** DATA SECTION follows **
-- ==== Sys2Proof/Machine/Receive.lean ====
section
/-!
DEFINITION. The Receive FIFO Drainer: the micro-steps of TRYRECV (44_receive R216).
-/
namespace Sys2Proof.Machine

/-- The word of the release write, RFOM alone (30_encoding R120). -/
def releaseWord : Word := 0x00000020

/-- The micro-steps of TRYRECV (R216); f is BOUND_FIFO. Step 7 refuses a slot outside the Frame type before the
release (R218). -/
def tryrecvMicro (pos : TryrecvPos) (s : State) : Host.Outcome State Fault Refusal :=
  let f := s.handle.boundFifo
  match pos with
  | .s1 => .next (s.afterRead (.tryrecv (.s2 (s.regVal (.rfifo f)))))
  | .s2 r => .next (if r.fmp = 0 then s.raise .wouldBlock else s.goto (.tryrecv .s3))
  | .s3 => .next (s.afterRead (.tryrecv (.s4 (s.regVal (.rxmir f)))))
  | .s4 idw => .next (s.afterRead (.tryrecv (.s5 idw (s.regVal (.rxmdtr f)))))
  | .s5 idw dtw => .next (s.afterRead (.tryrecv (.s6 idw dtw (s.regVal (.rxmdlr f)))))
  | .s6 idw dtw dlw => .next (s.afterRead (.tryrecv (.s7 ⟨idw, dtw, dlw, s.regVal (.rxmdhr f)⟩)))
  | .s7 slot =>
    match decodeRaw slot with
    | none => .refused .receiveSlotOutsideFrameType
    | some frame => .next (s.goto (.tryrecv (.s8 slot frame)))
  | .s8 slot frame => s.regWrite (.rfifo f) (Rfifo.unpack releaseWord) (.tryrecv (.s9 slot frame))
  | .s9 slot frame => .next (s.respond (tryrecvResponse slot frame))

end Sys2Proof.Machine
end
** End of DATA SECTION **
> WORK INSTRUCTION
Go to the line with "namespace Sys2Proof.Machine" in the entries above and repeat every line from there through the line with "(s.regVal (.rfifo f)))))", exactly and with no other text.

> ANSWER
namespace Sys2Proof.Machine

/-- The word of the release write, RFOM alone (30_encoding R120). -/
def releaseWord : Word := 0x00000020

/-- The micro-steps of TRYRECV (R216); f is BOUND_FIFO. Step 7 refuses a slot outside the Frame type before the
release (R218). -/
def tryrecvMicro (pos : TryrecvPos) (s : State) : Host.Outcome State Fault Refusal :=
  let f := s.handle.boundFifo
  match pos with
  | .s1 => .next (s.afterRead (.tryrecv (.s2 (s.regVal (.rfifo f)))))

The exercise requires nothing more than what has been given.